C60 in olive oil causes light-dependent toxicity and does not extend lifespan in mice.

C60 is a potent antioxidant that has been reported to substantially extend the lifespan of rodents when formulated in olive oil (C60-OO) or extra virgin olive oil (C60-EVOO). Despite there being no regulated form of C60-OO, people have begun obtaining it from online sources and dosing it to themselves or their pets, presumably with the assumption of safety and efficacy.
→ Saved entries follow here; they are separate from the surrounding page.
-- ==== Sys2Proof/Laws/RdIs.lean ====
section
/-!
SUPPORT. How operations that leave a register field combine. RdIs f v s says that field f reads v in s.
-/
set_option Elab.async false
set_option linter.unusedSimpArgs false
set_option linter.unusedVariables false
set_option linter.unusedTactic false
set_option linter.unreachableTactic false
namespace Sys2Proof.Machine
open Sys2Proof

/-- Field f reads v. -/
def RdIs (f : Fld) (v : Nat) (s : State) : Prop := s.rd f = v

/-- A write of field f cannot change what g reads: another register, or bits apart in the same one. -/
abbrev Fld.clear (f g : Fld) : Prop := f.addr ≠ g.addr ∨ (f.lo + f.width ≤ 32 ∧ (f.lo + f.width ≤ g.lo ∨ g.lo + g.width ≤ f.lo))

variable {G : Fld} {v0 : Nat}

theorem State.wr_rdIs {s : State} {f : Fld} {n : Nat} (c : f.clear G) (h : RdIs G v0 s) : RdIs G v0 (s.wr f n) := by
  unfold RdIs
  rcases c with c | ⟨hf, c⟩
  · exact (congrArg G.get (State.word_setWord_ne s _ c)).trans h
  · exact (State.rd_wr_apart s f G n hf (.inr c)).trans h

theorem State.wrB_rdIs {s : State} {f : Fld} {b : Bool} (c : f.clear G) (h : RdIs G v0 s) : RdIs G v0 (s.wrB f b) := State.wr_rdIs c h

theorem State.wrI_rdIs {s : State} {f : Fld} {i : Int} (c : f.clear G) (h : RdIs G v0 s) : RdIs G v0 (s.wrI f i) := State.wr_rdIs c h

theorem State.bump_rdIs {s : State} {f : Fld} {n : Nat} (c : f.clear G) (h : RdIs G v0 s) : RdIs G v0 (s.bump f n) := State.wr_rdIs c h

theorem State.wrBit_rdIs {s : State} {f : Fld} {k : Nat} {b : Bool} (c : f.clear G) (h : RdIs G v0 s) : RdIs G v0 (s.wrBit f k b) :=
  State.wr_rdIs c h

theorem rdIs_ite {c : Prop} [Decidable c] {a b : State} (ha : RdIs G v0 a) (hb : RdIs G v0 b) : RdIs G v0 (if c then a else b) := by
  split <;> assumption

theorem rdIs_out_ite {c : Prop} [Decidable c] {a b : Host.Outcome State Fault Refusal} (ha : ∃ t, a = .next t ∧ RdIs G v0 t)
    (hb : ∃ t, b = .next t ∧ RdIs G v0 t) : ∃ t, (if c then a else b) = .next t ∧ RdIs G v0 t := by
  split <;> assumption

theorem rdIs_foldl {α : Type} {f : State → α → State} {s : State} {l : List α} (h : RdIs G v0 s)
    (hf : ∀ t x, RdIs G v0 t → RdIs G v0 (f t x)) : RdIs G v0 (l.foldl f s) := by
  induction l generalizing s with
  | nil => exact h
  | cons a t ih => exact ih (hf _ _ h)

theorem rdIs_foldl_fst {α β : Type} {f : State × β → α → State × β} {s : State × β} {l : List α} (h : RdIs G v0 s.1)
    (hf : ∀ t x, RdIs G v0 t.1 → RdIs G v0 (f t x).1) : RdIs G v0 (l.foldl f s).1 := by
  induction l generalizing s with
  | nil => exact h
  | cons a t ih => exact ih (hf _ _ h)

theorem rdIs_foldl_st {α : Type} {f : ScanEval → α → ScanEval} {s : ScanEval} {l : List α} (h : RdIs G v0 s.st)
    (hf : ∀ t x, RdIs G v0 t.st → RdIs G v0 (f t x).st) : RdIs G v0 (l.foldl f s).st := by
  induction l generalizing s with
  | nil => exact h
  | cons a t ih => exact ih (hf _ _ h)

theorem rdIs_opt_some {s : State} (h : RdIs G v0 s) : ∀ t, some s = some t → RdIs G v0 t := by
  intro t e; cases e; exact h

theorem rdIs_opt_none : ∀ t, (none : Option State) = some t → RdIs G v0 t := by
  intro t e; cases e

theorem rdIs_opt_ite {c : Prop} [Decidable c] {a b : Option State} (ha : ∀ t, a = some t → RdIs G v0 t) (hb : ∀ t, b = some t → RdIs G v0 t) :
    ∀ t, (if c then a else b) = some t → RdIs G v0 t := by
  split <;> assumption

theorem rdIs_of_eq {a b : State} (e : a = b) (h : RdIs G v0 a) : RdIs G v0 b := e ▸ h

theorem rdIs_of_fst {β : Type} {p : State × β} {a : State} {b : β} (e : p = (a, b)) (h : RdIs G v0 p.1) : RdIs G v0 a := by
  subst e; exact h

theorem rdIs_of_snd {β : Type} {p : β × State} {a : State} {b : β} (e : p = (b, a)) (h : RdIs G v0 p.2) : RdIs G v0 a := by
  subst e; exact h

theorem rdIs_of_snd2 {β γ : Type} {p : β × γ × State} {a : State} {b : β} {c : γ} (e : p = (b, c, a)) (h : RdIs G v0 p.2.2) : RdIs G v0 a := by
  subst e; exact h

theorem rdIs_of_snd3 {β γ δ : Type} {p : β × γ × δ × State} {a : State} {b : β} {c : γ} {d : δ} (e : p = (b, c, d, a))
    (h : RdIs G v0 p.2.2.2) : RdIs G v0 a := by
  subst e; exact h

theorem rdIs_of_some {o : Option State} {a : State} (e : o = some a) (h : ∀ t, o = some t → RdIs G v0 t) : RdIs G v0 a := h a e

/-- A record update that keeps the registers. -/
theorem rdIs_upd {s : State} (h : RdIs G v0 s)
    {a1 : List (Nat × Word)} {a2 : List (Nat × Word)} {a3 : List Instr} {a4 : List Out} {a5 : Nat} {a6 : Nat} {a7 : List Word} {a8 : Readings} {a9 : List (Nat × TimeBase)} {a10 : Crown} {a11 : Staging} {a12 : List Sub} {a13 : Pwm} {a14 : Loop} {a15 : Track} {a16 : Prot} {a17 : HostPort} {a18 : List (Nat × RkSession)} {a19 : Scan} {a20 : Imped} {a21 : Est} {a22 : Tmx} {a23 : Disp} {a24 : Engines} {a25 : Ring} {a26 : Harvest} {a27 : Bal} {a28 : Therm} {a29 : Tele} {a30 : Nvm} {a31 : Times} {a32 : Can} {a33 : Pair} {a34 : Alm} :
    RdIs G v0 (State.mk s.regs a1 a2 a3 a4 a5 a6 a7 a8 a9 a10 a11 a12 a13 a14 a15 a16 a17 a18 a19 a20 a21 a22 a23 a24 a25 a26 a27 a28 a29 a30 a31 a32 a33 a34) := h

end Sys2Proof.Machine
end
In this study, we obtain C60-OO from a sample of online vendors, and find marked discrepancies in appearance, impurity profile, concentration, and activity relative to pristine C60-OO formulated in-house. We additionally find that pristine C60-OO causes no acute toxicity in a rodent model but does form toxic species that can cause significant morbidity and mortality in mice in under 2 weeks when exposed to light levels consistent with ambient light. Intraperitoneal injections of C60-OO did not affect the lifespan of CB6F1 female mice. Finally, we conduct a lifespan and health span study in males and females C57BL/6 J mice comparing oral treatment with pristine C60-EVOO and EVOO alone versus untreated controls. We failed to observe significant lifespan and health span benefits of C60-EVOO or EVOO supplementation compared to untreated controls, both starting the treatment in adult or old age. Our results call into question the biological benefit of C60-OO in aging.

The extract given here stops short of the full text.